--- About this exercise ---
The required output is the exact run of lines below that opens at the line with "Memory (20_memory.md) -/" and closes at the line with "(a + 1) rest".

--- Records supplied ---
-- ==== Sys2Proof/Machine/Ops.lean ====
section
/-!
DEFINITION. The named operations of the machine: memory, general registers, internal registers, the program
counter, taking an exception and returning from one, and the fetch.
-/

namespace Sys2Proof.Machine

/-! ### Memory (20_memory.md) -/

/-- Whether addresses rise strictly from above `low` and stay below 2^64. -/
def risingFrom : Nat → List Nat → Bool
  | _, [] => true
  | low, a :: rest => decide (low ≤ a) && decide (a < 2 ^ 64) && risingFrom (a + 1) rest

/-- The canonical form of a memory: addresses strictly rising, each a 64-bit address. -/
def Memory.wf (m : Memory) : Bool :=
  risingFrom 0 (m.map Prod.fst)

/-- The byte at an address; none where the address does not exist (R50). This is the one definition of what
an unlisted address reads as (log 1). -/
def Memory.byteAt : Memory → Nat → Option Byte
  | [], _ => none
  | (a, v) :: rest, b => if a = b then some v else Memory.byteAt rest b

/-- The memory with the byte at an address set; an address that did not exist comes to exist. -/
def Memory.put : Memory → Nat → Byte → Memory
  | [], b, v => [(b, v)]
  | (a, x) :: rest, b, v =>
    if b < a then (b, v) :: (a, x) :: rest
    else if b = a then (b, v) :: rest
    else (a, x) :: Memory.put rest b v

/-- A strictly rising list of addresses with one more address. -/
def insertAddress : List Nat → Nat → List Nat
  | [], b => [b]
  | a :: rest, b =>
    if b < a then b :: a :: rest
    else if b = a then a :: rest
    else a :: insertAddress rest b

/-- The address of byte k of an access at `a`, modulo 2^64 (R50, D34). -/
def byteAddress (a : Word) (k : Nat) : Nat :=
  (a + BitVec.ofNat 64 k).toNat

/-- The addresses that an access to `count` bytes at `a` touches (R50). -/
def touched (a : Word) (count : Nat) : List Nat :=
  (List.range count).map (byteAddress a)

/-- The bytes at a list of addresses; none where one of them does not exist (R50). -/
def Memory.bytesAt (m : Memory) : List Nat → Option (List Byte)
  | [] => some []
  | a :: rest =>
    match Memory.byteAt m a, Memory.bytesAt m rest with
    | some v, some vs => some (v :: vs)
    | _, _ => none

/-- `MemRead(a, n, e)` (R52) of an n-bit access, n the size's width; none where an address does not exist. -/
def Memory.read (m : Memory) (a : Word) (size : Size) (e : Endian) : Option (BitVec (sizeBits size)) :=
  (Memory.bytesAt m (touched a (sizeBytes size))).map fun bytes =>
    BitVec.ofNat (sizeBits size) (numberOfBytes (inOrder e bytes))

/-- The memory with bytes put at a list of addresses. -/
def Memory.putAll (m : Memory) : List Nat → List Byte → Memory
  | a :: as, v :: vs => Memory.putAll (Memory.put m a v) as vs
  | _, _ => m

/-- `MemWrite(a, n, e, v)` (R53): the low n bits of `v`; none where an address does not exist (R50). -/
def Memory.write (m : Memory) (a : Word) (size : Size) (e : Endian) (v : Word) : Option Memory :=
  match Memory.bytesAt m (touched a (sizeBytes size)) with
  | none => none
  | some _ =>
    some (Memory.putAll m (touched a (sizeBytes size))
      (inOrder e (bytesOfNumber (sizeBytes size) v.toNat)))

/-- Whether an address is a multiple of an access width (R57). -/
def aligned (a : Word) (bytes : Nat) : Bool :=
  a.toNat % bytes == 0

/-- The next lower multiple of an access width. -/
def lowBitsCleared (a : Word) (bytes : Nat) : Word :=
  a - BitVec.ofNat 64 (a.toNat % bytes)

/-! ### General registers (10_state.md R21 to R24) -/

/-- `x[r]` as an operand (R10): 0 for r0 (R22), the register's value if an instruction has written it, else
the `Draw` of this read (R43, D10; log 3). `site` says which operand of the instruction reads it. -/
def State.readReg (s : State) (site : Config.DrawSite) (r : Reg) : Word :=
  if r = 0 then 0
  else if s.written[r] then s.regs[r]
  else Config.draw s.draws site

/-- `x[r] <- v` (R10): discarded for r0, which never changes (R22), else the register holds `v`. Whether an
instruction that names r0 as its destination comes to run at all is `R0_WRITE` (D9), in `rejectsR0`. -/
def State.writeReg (s : State) (r : Reg) (v : Word) : State :=
  { s with
    regs := if r = 0 then s.regs else s.regs.set r v
    written := if r = 0 then s.written else s.written.set r true }

/-- `dest2(d)` (R23): d + 1, none for r63 (`DEST2`). -/
def dest2 (d : Reg) : Option Reg :=
  Config.dest2 d

/-- The `Draw` of this instruction at a site (R10). -/
def State.drawAt (s : State) (site : Config.DrawSite) : Word :=
  Config.draw s.draws site

/-! ### The program counter and the end of an instruction (10_state.md R25 to R27) -/

/-- `pc <- pc + 4`, modulo 2^64 (R26, R27). The next instruction draws afresh. -/
def State.advance (s : State) : State :=
  { s with pc := s.pc + 4, draws := s.draws + 1 }

/-- `pc <- t` (R10). The next instruction draws afresh. -/
def State.goto (s : State) (t : Word) : State :=
  { s with pc := t, draws := s.draws + 1 }

/-- The normal end of an instruction that is no taken jump (R26). -/
def complete (s : State) : Outcome :=
  .next s.advance

/-- A taken jump (R27, R260): a target that is not a multiple of 4 is refused (`MISALIGNED_PC`, D15). -/
def jumpTo (s : State) (t : Word) : Outcome :=
  if aligned t 4 then .next (s.goto t)
  else
    match Config.misalignedPc with
    | .refused => .refused .misalignedTarget
    | .lowBitsIgnored => .next (s.goto (lowBitsCleared t 4))

/-- A jump that is taken if its condition holds (R260); a jump not taken does not check its target. -/
def jumpIf (s : State) (cond : Bool) (t : Word) : Outcome :=
  if cond then jumpTo s t else complete s

/-! ### Exceptions (60_exceptions.md) -/

/-- The type of an exception (R301, R304). -/
def Fault.type : Fault → Nat
  | .externalInterrupt => 2
  | .privilegeViolation => 3
  | .memoryException => 4
  | .syscall => 5
  | .illegalOpcode | .malformedInstruction | .integerDivideByZero | .fpDivideByZero | .fpInfMinusInf
  | .fpInfOverInf | .fpZeroOverZero | .fpZeroTimesInf | .fpSqrtOfNegative => 1

/-- The reason code of an exception (R302, R304); the syscall exception has none. -/
def Fault.reason : Fault → Option Nat
  | .externalInterrupt => some 1
  | .illegalOpcode => some 2
  | .malformedInstruction => some 3
  | .privilegeViolation => some 4
  | .integerDivideByZero => some 5
  | .fpDivideByZero => some 6
  | .fpInfMinusInf => some 7
  | .fpInfOverInf => some 8
  | .fpZeroOverZero => some 9
  | .fpZeroTimesInf => some 10
  | .fpSqrtOfNegative => some 11
  | .memoryException => some 12
  | .syscall => none

/-- Taking an exception, `raise E(r)` (R310, R312), `TRAP_MODEL` = `fault_stop`: the instruction is
abandoned and the run ends with the exception as its outcome. The state of that outcome is the state before
the instruction, which the caller of the step has: no register, memory byte or `pc` changes, `SR_OPC`,
`SR_OMSW`, `SR_ER` and `SR_ENT` are not written and `SR_EV` is not read (log 21). The other reading,
`vectored`, has no decided entry sequence: R316 leaves its steps open and bars it from proofs. -/
def raise (e : Fault) : Outcome :=
  match Config.trapModel with
  | .faultStop => .fault e
  | .vectored => .refused .vectoredEntryLost

/-- The return from an exception (R284, R318): the return sequence is lost, so the spec refuses it. -/
def returnFromException : Outcome :=
  .refused .returnSequenceLost

/-- What a word that decodes to no instruction raises (R96 to R98). -/
def raiseReject : Reject → Outcome
  | .illegalOpcode => raise .illegalOpcode
  | .malformed => raise .malformedInstruction
  | .truncated => raise .memoryException

/-! ### Data accesses (44_load_store_move.md R212) -/

/-- The destination's value after a load of an n-bit value (R210, R228), the bits above n from `high`. -/
def loadValue (size : Size) (high : Word) (v : BitVec (sizeBits size)) : Word :=
  himerge (sizeBits size) high v

/-- Step (4) of R212: the access takes place at an address that is a multiple of its width; at another one
it is refused (`MISALIGNED_DATA`, R57, D14). -/
def accessAt (ea : Word) (bytes : Nat) (access : Word → Outcome) : Outcome :=
  if aligned ea bytes then access ea
  else
    match Config.misalignedData with
    | .refused => .refused .misalignedData
    | .memoryException => raise .memoryException
    | .split => access ea
    | .lowBitsIgnored => access (lowBitsCleared ea bytes)

/-- What the destination of a load holds above the loaded value (`LOAD_HIGH`, R210, D30). -/
def loadHighBits (s : State) (size : Size) (d : Reg) (v : BitVec (sizeBits size)) : Word :=
  match Config.loadHigh with
  | .anyValue => s.drawAt .highBits
  | .unchanged => s.readReg .dest d
  | .zeros => 0
  | .sign => v.signExtend 64

/-- Steps (4) to (7) of R212 for a load. -/
def loadFrom (s : State) (size : Size) (e : Endian) (ea : Word) (d : Reg) : Outcome :=
  accessAt ea (sizeBytes size) fun a =>
    match Memory.read s.mem a size e with
    | none => raise .memoryException
    | some v => complete (s.writeReg d (loadValue size (loadHighBits s size d v) v))

/-- The state with a new memory in which a store has written the given addresses (R66). -/
def State.stored (s : State) (m : Memory) (addresses : List Nat) : State :=
  { s with mem := m, storedTo := addresses.foldl insertAddress s.storedTo }

/-- Steps (4) to (6) of R212 for a store. -/
def storeTo (s : State) (size : Size) (e : Endian) (ea : Word) (v : Word) : Outcome :=
  accessAt ea (sizeBytes size) fun a =>
    match Memory.write s.mem a size e v with
    | none => raise .memoryException
    | some m => complete (s.stored m (touched a (sizeBytes size)))

/-! ### Internal registers (45_internal_registers.md R240, R245, R246) -/

/-- The internal register of a 64-bit index, none where the index is not populated (R240). -/
def iregAt (i : Word) : Option IReg :=
  Config.iregs.find? fun n => (Config.irIndex n).setWidth 64 == i

/-- The value that a read of an internal register gives (R245): a register that a put has written gives its
value, `Processor ID` its constant, every other read is a `Draw`. -/
def State.iregValue (s : State) (n : IReg) : Word :=
  match n with
  | .srOpc => if s.sr.opcWritten then s.sr.opc else s.drawAt .internal
  | .srOmsw => if s.sr.omswWritten then s.sr.omsw else s.drawAt .internal
  | .srEv => if s.sr.evWritten then s.sr.ev else s.drawAt .internal
  | .srTmp => if s.sr.tmpWritten then s.sr.tmp else s.drawAt .internal
  | .procId => s.procId
  | .srEr | .srEnt => s.drawAt .internal
  | .cntCycles | .cntCountdown | .cntInstr | .cntPageFault | .cntTrap | .cntFpuTrap | .cntCache
  | .cntBranch | .cntBubble | .cntTlb => s.drawAt .internal

/-- The special registers with one of the RW ones written (R246); none for a register whose access is "R". -/
def SpecialRegs.write (sr : SpecialRegs) (n : IReg) (v : Word) : Option SpecialRegs :=
  match n with
  | .srOpc => some { sr with opc := v, opcWritten := true }
  | .srOmsw => some { sr with omsw := v, omswWritten := true }
  | .srEv => some { sr with ev := v, evWritten := true }
  | .srTmp => some { sr with tmp := v, tmpWritten := true }
  | .srEr | .srEnt | .procId | .cntCycles | .cntCountdown | .cntInstr | .cntPageFault | .cntTrap
  | .cntFpuTrap | .cntCache | .cntBranch | .cntBubble | .cntTlb => none

/-- The state with new special registers. -/
def State.withSpecial (s : State) (sr : SpecialRegs) : State :=
  { s with sr := sr }

/-- `x[d] <- IRRead(i)` (R245). -/
def getInternal (s : State) (i : Word) (d : Reg) : Outcome :=
  match iregAt i with
  | none => .refused .indexNotPopulated
  | some n => complete (s.writeReg d (s.iregValue n))

/-- `IRWrite(i, v)` (R246). -/
def putInternal (s : State) (i v : Word) : Outcome :=
  match iregAt i with
  | none => .refused .indexNotPopulated
  | some n =>
    match s.sr.write n v with
    | none => .refused .putToReadOnly
    | some sr => complete (s.withSpecial sr)

/-! ### Fetch (20_memory.md R59, R66) -/

/-- Whether a byte of the instruction at `pc` was written by a store of this run (R66). -/
def State.fetchStored (s : State) : Bool :=
  (touched s.pc 4).any fun a => s.storedTo.contains a

/-- What the fetch and decode at `pc` give (R59, R96), in the order of R308: a refusal, an exception or the
instruction. -/
inductive Fetched where
  | storedByte
  | noMemory
  | rejected (r : Reject)
  | instruction (i : Instr)
deriving DecidableEq, Repr

/-- Fetch and decode at `pc`. -/
def State.fetch (s : State) : Fetched :=
  if s.fetchStored then .storedByte
  else
    match Memory.bytesAt s.mem (touched s.pc 4) with
    | none => .noMemory
    | some bytes =>
      match decode bytes with
      | .error r => .rejected r
      | .ok i => .instruction i

/-- The state in which an instruction word stands where the next step fetches it: its four bytes at `pc`
(R55), no store mark on them, the processor running. It stands for the load of a program from outside the
machine (log 1). -/
def State.placeWord (s : State) (w : Insn) : State :=
  { s with
    mem := Memory.putAll s.mem (touched s.pc 4) (bytesOfWord w)
    storedTo := s.storedTo.filter fun a => !(touched s.pc 4).contains a
    run := .running }

end Sys2Proof.Machine
end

--- Answer section ---
/-! ### Memory (20_memory.md) -/

/-- Whether addresses rise strictly from above `low` and stay below 2^64. -/
def risingFrom : Nat → List Nat → Bool
  | _, [] => true
  | low, a :: rest => decide (low ≤ a) && decide (a < 2 ^ 64) && risingFrom (a + 1) rest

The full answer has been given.